/-- READY is raised at the end of a reset (R133). -/
def State.ready (s : State) (cause : ResetCause) : State := s.notice noticeReady (s.readyPayload cause)

/-- The idle unit, or the next byte of the head record with VALID and, at position 0, START (R129). -/
def ReplyQueue.unit (q : ReplyQueue) : BitVec 16 :=
  match q.records with
  | [] => 0
  | r :: _ => (if q.position = 0 then 0x0300 else 0x0100) ||| (byteAt r q.position).setWidth 16

/-- The queue after a REPLY fetch: the emission position advances, and the head is removed once its last byte has
been fetched (R129). -/
def ReplyQueue.advance (q : ReplyQueue) : ReplyQueue :=
  match q.records with
  | [] => q
  | r :: rest =>
    if q.position + 1 < r.length then { q with position := q.position + 1 }
    else { q with records := rest, position := 0 }

/-! ### The take of a command record (R150, R151) -/

/-- The oldest record, when the conditions of R150 hold: the processor is FREE, and there is a free record place and
its maximum reply size of free bytes; a well-formed RESET_PART needs only the first. No record is taken while RESETN
is asserted (R160). -/
def State.takeable (s : State) : Option CmdRecord :=
  if s.pins.resetn = .low ∨ s.validation.isSome then none
  else
    match s.commands with
    | [] => none
    | r :: _ =>
      match replyNeed r with
      | none => some r
      | some n => if 1 ≤ s.replies.freePlaces ∧ n ≤ s.replies.freeBytes then some r else none

/-- Steps 1 and 2 of R151: the record leaves the command queue, and its reply space is reserved. -/
def State.beginTake (s : State) (r : CmdRecord) : State :=
  let s := { s with commands := s.commands.tail }
  match replyNeed r with
  | none => s
  | some n => { s with replies := s.replies.reserve ⟨r.tag, r.code, n⟩ }

/-- The take of the oldest record, when it can be taken and is of the sort wanted; otherwise it waits and nothing
changes (R150; log 1). -/
def State.take (s : State) (want : CmdRecord → Bool) (act : CmdRecord → State → State) :
    Host.Outcome State Fault Refusal :=
  match s.takeable with
  | some r => if want r then .next (act r (s.beginTake r)) else .next s
  | none => .next s

/-- The take of a command of the catalogue: BAD_LENGTH for a wrong argument length (R151 step 4), otherwise the owner
block acts (step 5). -/
def State.takeCommand (s : State) (c : Command) (owner : CmdRecord → State → State) :
    Host.Outcome State Fault Refusal :=
  s.take (fun r => commandOf r.code == some c) fun r s =>
    if c.accepts r.args.length then owner r s else s.reply r .badLength []

/-! ### Queues and the pool (R98 to R105) -/

/-- The samples a channel holds in its queue (R94). -/
def Channel.queue (ch : Channel) : List Sample :=
  match ch.keeping with
  | .queued p => p.queue
  | .undefined | .latest _ => []

/-- One overflow counted on the channel (R99). -/
def Channel.countOverflow (ch : Channel) (n : Nat) : Channel :=
  { ch with counters := { ch.counters with overflow := satAdd ch.counters.overflow n } }

/-- An accepted sample on the QUEUED channel `c`, whose record is `ch` with QUEUED part `p` (R98, R99). -/
def State.appendSample (s : State) (c : Nat) (ch : Channel) (p : QueuedPart) (v : Sample) : State :=
  if p.queue.length < p.limit ∧ 1 ≤ s.freeCells then
    { s.setChannel c { ch with keeping := .queued { p with queue := p.queue ++ [v] } } with
      freeCells := s.freeCells - 1 }
  else
    let queue :=
      match p.policy, p.queue with
      | .dropOld, _ :: rest => rest ++ [v]
      | .dropOld, [] => []
      | .dropNew, q => q
    (s.setChannel c ({ ch with keeping := .queued { p with queue := queue } }.countOverflow 1)).report
      .overflowDrops 1 .sampleDrop

/-- A capture of channel `c` at a fetch: the value produced, and the state with it in the hold cell, counted and
flagged as R39 and R40 state (R103). -/
def State.capture (s : State) (c : Nat) : State × Sample :=
  let ch := s.channel c
  match ch.keeping with
  | .undefined => (s, Config.undefinedCapture c)
  | .latest p =>
    match p.freshness with
    | .fresh => (s.setChannel c { ch with holdCell := ch.latestCell }, ch.latestCell)
    | .stale | .never =>
      let v := match p.policy with
        | .hold => ch.latestCell
        | .fill => ch.fill
      ((s.setChannel c { ch with
          holdCell := v
          counters := { ch.counters with staleCapture := satAdd ch.counters.staleCapture 1 } }).setFlag .stale, v)
  | .queued p =>
    match p.queue with
    | v :: rest =>
      ({ s.setChannel c { ch with holdCell := v, keeping := .queued { p with queue := rest } } with
          freeCells := s.freeCells + 1 }, v)
    | [] =>
      ((s.setChannel c { ch with
          holdCell := ch.fill
          counters := { ch.counters with underrun := satAdd ch.counters.underrun 1 } }).report
        .underruns 1 .underrun, ch.fill)

/-! ### Arrivals (R72 to R78, R96, R101) -/

/-- The judgement of the sequence check (R74). -/
inductive Judgement where
  | accepted
  | gap (missing : Nat)
  | duplicate
  | late
  deriving DecidableEq, Repr

/-- A sequence number judged against the last (R74); no judgement with the check off. -/
def judge (check : Bool) (last : Option Byte) (seq : Byte) : Judgement :=
  match check, last with
  | false, _ => .accepted
  | true, none => .accepted
  | true, some l =>
    let diff := (seq - l).toNat
    if diff = 0 then .duplicate
    else if diff = 1 then .accepted
    else if diff ≤ 127 then .gap (diff - 1)
    else .late

/-- An orphan sample (R101). -/
def State.orphan (s : State) : State := s.report .orphanSamples 1 .orphan

/-- Steps 3 to 5 of R72 for an accepted sample on channel `c` with record `ch`. -/
def State.acceptSample (s : State) (c : Nat) (ch : Channel) (seq : Byte) (v : Sample) : State :=
  let ch := { ch with
    lastSeq := some seq
    counters := { ch.counters with received := satAdd ch.counters.received 1 } }
  match ch.keeping with
  | .undefined => s
  | .latest p =>
    let s' := s.setChannel c { ch with
      latestCell := v
      keeping := .latest { p with freshness := .fresh, age := 0 } }
    if p.freshness = .stale ∧ p.notify then s'.notice noticeFresh (bytesOf 2 c) else s'
  | .queued p => s.appendSample c ch p v

/-- One arrival: the sample `v` with sequence number `seq` for channel `c` (R72, R76). -/
def State.arrive (s : State) (c : Nat) (seq : Byte) (v : Sample) : State :=
  let ch := s.channel c
  if c = 0 ∨ ch.keeping = .undefined then s.orphan
  else
    match judge ch.seqCheck ch.lastSeq seq with
    | .accepted => s.acceptSample c ch seq v
    | .gap g =>
      (s.report .seqFaults 1 .seqFault).acceptSample c
        { ch with counters := { ch.counters with gapLost := satAdd ch.counters.gapLost g } } seq v
    | .duplicate =>
      (s.setChannel c { ch with
        counters := { ch.counters with duplicate := satAdd ch.counters.duplicate 1 } }).report .seqFaults 1 .seqFault
    | .late =>
      (s.setChannel c { ch with
        counters := { ch.counters with late := satAdd ch.counters.late 1 } }).report .seqFaults 1 .seqFault

/-- The arrivals of a message, in order: value i carries the sequence number (seq + i) mod 256 (R73). -/
def State.arriveAll (s : State) (c : Nat) (seq : Byte) : List Sample → State
  | [] => s
  | v :: vs => (s.arrive c seq v).arriveAll c (seq + 1) vs

/-! ### Freshness tick (R79) -/

/-- The tick on one record: age, and STALE past the limit. -/
def Channel.tick (ch : Channel) : Channel :=
  match ch.keeping with
  | .latest p =>
    let age := min 255 (p.age + 1)
    let freshness := if p.freshness = .fresh ∧ p.limit ≠ 0 ∧ p.limit < age then .stale else p.freshness
    { ch with keeping := .latest { p with age := age, freshness := freshness } }
  | .undefined | .queued _ => ch

/-- The tick makes this record STALE and its notify option is on (R79 step 2). -/
def Channel.tickNotice (ch : Channel) : Bool :=
  match ch.keeping with
  | .latest p => p.freshness = .fresh && p.limit ≠ 0 && p.limit < min 255 (p.age + 1) && p.notify
  | .undefined | .queued _ => false

/-- The freshness tick on every LATEST channel, its notices in ascending channel order (R79, R81). A record's tick
does not depend on the reply queue, so the notices may follow the ticks. -/
def State.tick (s : State) : State :=
  let raised := (s.channels.filter fun e => e.2.tickNotice).map Prod.fst
  let s' := { s with channels := Table.update (fun _ ch => ch.tick) s.channels }
  raised.foldl (fun s c => s.notice noticeStale (bytesOf 2 c)) s'

/-! ### Pin flags (R64) -/

/-- The pin flags of every listed channel as functions of its number and of its present flags. -/
def State.setPins (s : State) (active pending : Nat → Bool → Bool) : State :=
  { s with channels := Table.update (fun c ch =>
      { ch with activeRef := active c ch.activeRef, pendingRef := pending c ch.pendingRef }) s.channels }

/-! ### The time base's count (R118, R121; log 4) -/

/-- The time base takes the count of the REFCLK edge it still owes, if any: the prescaler count rises by 1, unless
that completes P; the advance is then due as a step of its own. -/
def TimeBase.takeEdge (t : TimeBase) : TimeBase :=
  match t.edge with
  | .taken => t
  | .afterStrobe | .advanceDue =>
    if t.count + 1 < t.prescaler then { t with count := t.count + 1, edge := .taken }
    else { t with edge := .advanceDue }

/-- TIME_COUNTER_ADVANCE: the prescaler count reaches P, returns to 0, and the counter advances with wrap (R118). -/
def TimeBase.advance (t : TimeBase) : TimeBase :=
  match t.edge with
  | .advanceDue => { t with count := 0, counter := t.counter + 1, edge := .taken }
  | .taken | .afterStrobe => t

end Sys2Proof.Machine
end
• • • • • • •
**To do**. Begin at the line that has "match p.policy, p.queue with" in the entries above; stop after the line that has "cell, counted and". Transcribe exactly those lines and no others.

**Task output**.
      match p.policy, p.queue with
      | .dropOld, _ :: rest => rest ++ [v]
      | .dropOld, [] => []
      | .dropNew, q => q
    (s.setChannel c ({ ch with keeping := .queued { p with queue := queue } }.countOverflow 1)).report
      .overflowDrops 1 .sampleDrop

/-- A capture of channel `c` at a fetch: the value produced, and the state with it in the hold cell, counted and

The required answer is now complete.